O povoado ainda ostentava um nome poético: Várzea Grande. Encostado no sopé da Serra da Capivara, tudo ali parecia banhado com tinta ocre. O barro vermelho do solo estava entranhado na vida daquela gente simples. A água “potável” da pequena barragem tinha a cor de suco de buriti. Um poeta cruel escreveu que os viventes dali “tinham almas enferrujadas”.
Depois de uma viagem que parecia eterna, o ônibus da “Estrela D’alva” parou em frente a uma birosca onde se vendiam alimentos e bebidas. Cansados e sedentos, os passageiros desceram lentamente. Alguns apenas para “esticar as pernas”. Em torno do ônibus, meninos entanguidos vendiam laranjas, tangerinas e outros arremedos de frutas.

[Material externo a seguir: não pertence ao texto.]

-- ==== Sys2Proof/Types.lean ====
section
/-! DEFINITION. The types of operands, messages and values that commands and State share. -/

namespace Sys2Proof.Machine

/-! ## Numbers (spec/02) -/

/-- The eleven number formats of Table 02-1 (R18). -/
inductive Fmt where
  | i2 | i4 | i8 | i16 | i32 | u8 | b2 | b4 | b8 | b16 | a48
deriving DecidableEq, Repr

/-- An element code: `none` is OVF (R43). -/
abbrev Code := Option Int

/-- An element with its block exponent, 0 for an unblocked format (R22). -/
structure Elem where
  /-- Code; `none` is OVF. -/
  q : Code
  /-- Block exponent. -/
  b : Int
deriving DecidableEq, Repr

/-- A valid legend (Table 02-2, R23). -/
structure Legend where
  /-- Number format. -/
  fmt : Fmt
  /-- Tensor exponent. -/
  T : Int
  /-- Fine multiplier m, 32768..65535. -/
  m : Nat
  /-- ROUND: 0 nearest-even, 1 stochastic 4 bits, 2 stochastic 3 bits. -/
  round : Nat
  /-- SAT. -/
  sat : Bool
  /-- TENSOR_ID. -/
  tensorId : Nat
deriving DecidableEq, Repr

/-- The product legend's exponent, unbounded, and multiplier (R24). -/
structure ProdLegend where
  /-- Exponent. -/
  t : Int
  /-- Multiplier. -/
  m : Nat
deriving DecidableEq, Repr

/-- An exact rational `num / den` with `den > 0`. -/
structure Q where
  /-- Numerator. -/
  num : Int
  /-- Denominator, positive. -/
  den : Nat
deriving DecidableEq, Repr

/-- An A48 word: W and E; OVF is E = −128 (R25, R26). -/
structure A48 where
  /-- M·2^16 + K, signed 64 bits. -/
  w : Int
  /-- Exponent; −128 marks OVF. -/
  e : Int
deriving DecidableEq, Repr

/-- Elements saturated and OVF elements arisen, to be added to CORE_NUMSTAT (R46). -/
structure NumCount where
  /-- Saturated. -/
  sat : Nat
  /-- OVF arisen. -/
  ovf : Nat
deriving DecidableEq, Repr

/-- A narrowed block: its exponent (`none`: an OVF block), its codes and the counts (R38). -/
structure NarrowedBlock where
  /-- Exponent. -/
  b : Option Int
  /-- Codes. -/
  codes : List Code
  /-- Counts. -/
  count : NumCount
deriving DecidableEq, Repr

/-! ## Tasks, descriptors and captured commands (spec/04, spec/05) -/

/-- A stream descriptor (Table 04-2): the nine fields that STW writes. -/
structure Desc where
  base : W64
  stride0 : W32
  stride1 : W32
  stride2 : W32
  count0 : BitVec 16
  count1 : BitVec 16
  count2 : BitVec 16
  size : BitVec 16
  space : Byte
deriving DecidableEq, Repr

/-- A detour rule in force for a core (Table 04-5). -/
structure Detour where
  core : CoreId
  sub : CoreId
  lsBase : Nat
  lsSize : Nat
  vctxMap : Byte
  scBase : ScReg
  stBase : StReg
  bankMap : Byte
deriving DecidableEq, Repr

/-- What a command or instruction carries of the task that issued it: the task instance, TASK_ID, the local-store
base, the step, the almanac frame, its section kind and position, the detour in force and the table versions bound
(R94, R113, R372). -/
structure TaskCtx where
  uid : Nat
  taskId : W32
  lsBase : Nat
  step : Nat
  frame : Nat
  detour : Option Detour
  versions : List (Nat × Nat)
deriving DecidableEq, Repr

/-- A counter condition (R100). COND 0 ALWAYS, 1 EQ, 2 GE; 3 is invalid. -/
structure Wait where
  cond : BitVec 2
  ctr : ScReg
  value : BitVec 16
deriving DecidableEq, Repr

/-- The VR format's fields (Table 05-4). -/
structure VR where
  td : BitVec 4
  ta : BitVec 4
  tb : BitVec 4
  qsel : BitVec 3
  mod : BitVec 10
deriving DecidableEq, Repr

/-- The VM format's fields (Table 05-4). -/
structure VM where
  t : BitVec 4
  ar : AReg
  width : BitVec 2
  qsel : BitVec 3
  off : BitVec 10
deriving DecidableEq, Repr

/-- The VC format's fields (Table 05-4). -/
structure VC where
  ctr : ScReg
  cond : BitVec 2
  value : BitVec 16
deriving DecidableEq, Repr

/-- What a V command carries from the bundle that issued it (R129, R163): task, thread, bundle address, the scalar
file and address file as the bundle sees them, and the scalar registers whose results were still in flight (R162). -/
structure VCap where
  task : TaskCtx
  thread : ThreadId
  addr : W64
  s : List (Nat × W64)
  a : List (Nat × W64)
  tagged : List Nat
deriving DecidableEq, Repr

/-- A V command: opcode, the fields below it as they stand in the slot word, and its capture. -/
structure VInstr where
  op : BitVec 7
  bits : BitVec 25
  cap : VCap
deriving DecidableEq, Repr

/-- The work of a started G, M or X command: task, the two descriptors as read at its start (R98), the parameter word
captured at issue (R136), the MODE field, and for M commands the bank. -/
structure EArgs where
  task : TaskCtx
  d1 : Desc
  d2 : Desc
  param : W64
  mode : BitVec 4
  bank : Bool
deriving DecidableEq, Repr

/-- Engine slots: which queue family an engine command belongs to. -/
inductive Slot where
  | g | m | x
deriving DecidableEq, Repr

/-- A queued G, M or X command (Tables 05-5, 05-6): slot, opcode, TGT (X only), its wait with the value fixed at issue
(R144), its signal, the descriptor numbers, and what it captured. `seq` orders commands of a core by issue. -/
structure EngCmd where
  slot : Slot
  op : BitVec 6
  tgt : BitVec 4
  wait : Wait
  sctr : ScReg
  sinc : BitVec 3
  d1 : StReg
  d2 : StReg
  param : W64
  mode : BitVec 4
  bank : Bool
  task : TaskCtx
  seq : Nat
deriving DecidableEq, Repr

/-! ## Fabric position and messages (spec/08, spec/09, spec/10, spec/12) -/

/-- A fabric position in force: torus shape and coordinate (R276). -/
structure Position where
  shapeX : Nat
  shapeY : Nat
  shapeZ : Nat
  x : Nat
  y : Nat
  z : Nat
deriving DecidableEq, Repr

/-! ## Damtin packets and firmware events (spec/14, spec/15) -/

/-- A command packet as the engine accepted it: the queue it came in, its number in the order of acceptance (R427), and Table
14-8's TAG, FLAGS, RADDR, OPCODE and PARAMS. -/
structure PktHdr where
  queue : QueueId
  num : Nat
  tag : BitVec 16
  flags : BitVec 16
  raddr : W64
  op : BitVec 16
  params : List Byte
deriving DecidableEq, Repr

/-- What a PCIe configuration write does (R414, R416): Memory Space Enable, the power state, the size of BAR4 as 64 GiB times
a power of two. -/
inductive ConfigWrite where
  | memorySpace (on : Bool)
  | d3hot (on : Bool)
  | bar4Size (log2 : Fin 5)
deriving DecidableEq, Repr

/-- What LOG_READ asks for: records, the counts (R462), or the power registers (R510). -/
inductive LogAsk where
  | records | counts | power
deriving DecidableEq, Repr

/-- A reading of the sensors: the 1 ms averages of the input in mV, 10 mA and W, its 100 ms average in W, the hottest hamlet
and stack in °C (Tables 17-9 and 17-10). -/
structure Sense where
  voltage : BitVec 16
  current : BitVec 16
  power : BitVec 16
  powerAvg : BitVec 16
  junction : BitVec 8
  hbm : BitVec 8
  hamlet : BitVec 4
  stack : BitVec 3
deriving DecidableEq, Repr

end Sys2Proof.Machine
end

Eu permaneci no ônibus. Além de estar adoentado, não disponha de um cruzeiro para comprar uma bala. Aproveitei a parada para recostar a cabeça na poltrona da frente e descansar o juízo. Fiquei quieto por um instante. Ao levantar a vista, deparei-me com uma das cenas mais belas que minhas retinas já viram: na moldura ordinária da janela de madeira, uma moça sorria lindamente. Morena, olhos acesos e os cabelos longos emoldurando um rosto juvenil... Olhei-a por um instante, tempo suficiente para gravar para sempre sua imagem na minha memória. Zonzo de encanto, baixei a vista. Quando levantei a cabeça, a moça havia desaparecido.
Na vã tentativa de vê-la, desci do ônibus e espichei o olhar para o interior da casa mal iluminada. Nunca mais a vi. Decidi que, um dia, faria um poema capaz de eternizar aquele momento. Tentei algumas vezes, com resultados pífios. Desisti de vez quando li “A mulher anônima”, de Murilo Mendes, que termina assim: “Lembra-te da bela mulher que estremeceu por ti/E sê-lhe fiel até o último dia de tua vida”. Assim tem sido.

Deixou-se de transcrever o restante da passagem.